Each strategy for deciding how to load the trucks (a routing strategy) is implemented by a subclass of Router (class in routing.py). The constructor of this class expects five CrateQueue objects, corresponding to the five production lines.
The Router class has a method called prepare_load() which will be called any time a truck arrives at the facility. This method should examine the queues of the different production lines, remove up to three Crate objects from them, and return those objects in a list.

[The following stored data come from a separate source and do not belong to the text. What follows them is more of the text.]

-- ==== Sys2Proof/Safety.lean ====
section
/-!
DEFINITION. What a safe step is, and the canonical form that every reachable state has.
-/
namespace Sys2Proof

/-- A step that neither stops nor is refused. -/
def Safe (s : Machine.State) : Prop := ∃ t, Machine.step s = .next t

namespace Machine

/-- The byte memories are in canonical form: Basin, HBM, the Chimney's SRAM, the record memory, flash. -/
def State.memoryWf (s : State) : Bool :=
  memWf s.ba.basin && memWf s.ba.hbm && memWf s.ch.sram && memWf s.sb.recMem && tblWf flashDefault s.flash

/-- Every table of registers and queues is in canonical form, so that equal contents are equal data. -/
def State.tablesWf (s : State) : Bool :=
  tblWf furDef s.hg.furrows && tblWf plotDef s.hg.plots && tblWf domDef s.hg.domains && tblWf eventDef s.hg.events
    && tblWf fbDef s.he.fb && tblWf slotDef s.ap.slots && tblWf count64Def s.ap.readout
    && tblWf tableDef s.fl.tables && tblWf count64Def s.fl.halfElems
    && tblWf chanDef s.sl.channels && tblWf coreDef s.ch.cores && tblWf listDef s.ch.lists && tblWf pageDef s.ch.pages
    && tblWf portDef s.cn.ports && tblWf count64Def s.cn.skew && (s.cn.remotes.all fun r => tblWf partDef r.entries)
    && tblWf powerDef s.pi.dom && tblWf ignDef s.pi.ign && tblWf sourceDef s.sb.sources
    && tblWf vectorDef s.hp.vectors && tblWf cfgDef s.hp.cfg

/-- The operations of every furrow stand in their queue in the order in which they were accepted, each with an
identity of its own that was given out before. -/
def State.opsWf (s : State) : Bool :=
  s.hg.furrows.all fun kv => decide ((kv.2.queue.map (·.id)).Pairwise (· < ·)) && kv.2.queue.all fun o => decide (o.id < s.hg.nextOp)

/-- The state is in canonical form. -/
def State.wf (s : State) : Bool := s.memoryWf && s.tablesWf && s.opsWf

end Machine

end Sys2Proof
end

That list will then be used by the robotic loaders to pack the truck and to generate the shipping manifest and other documents that need to go with it.
Thus, here is pseudocode for how the overall software system works:
# Make queues to track finished crates
Q0 = CrateQueue(size=5) # queue at production line 0
Q1 = CrateQueue(size=5) # queue at production line 1
Q2 = CrateQueue(size=5) # queue at production line 2
Q3 = CrateQueue(size=8) # queue at production line 3
Q4 = CrateQueue(size=8) # queue at production line 4
# Link the queues to the sensors on each production line
# `ProductionLineMonitor` notices finished crates using
# hardware sensors and adds `Crate` objects to a queue.
# (ProductionLineMonitor class doesn't really exist,
# instead we'll simulate creation of crates.)
N0 = ProductionLineMonitor(sensor_id=0,queue=Q0)
N1 = ProductionLineMonitor(sensor_id=1,queue=Q1)
N2 = ProductionLineMonitor(sensor_id=2,queue=Q2)
N3 = ProductionLineMonitor(sensor_id=3,queue=Q3)
N4 = ProductionLineMonitor(sensor_id=4,queue=Q4)
# Suppose ExcellentRouter is the subclass of Router we're trying out
# (you're going to write a class like this)
# Tell it to use the five queues
R = ExcellentRouter( [Q0,Q1,Q2,Q3,Q4] )
# Automated loader control system
# (doesn't really exist, and in practice we'll test
# routing by looking at return values of prepare_load)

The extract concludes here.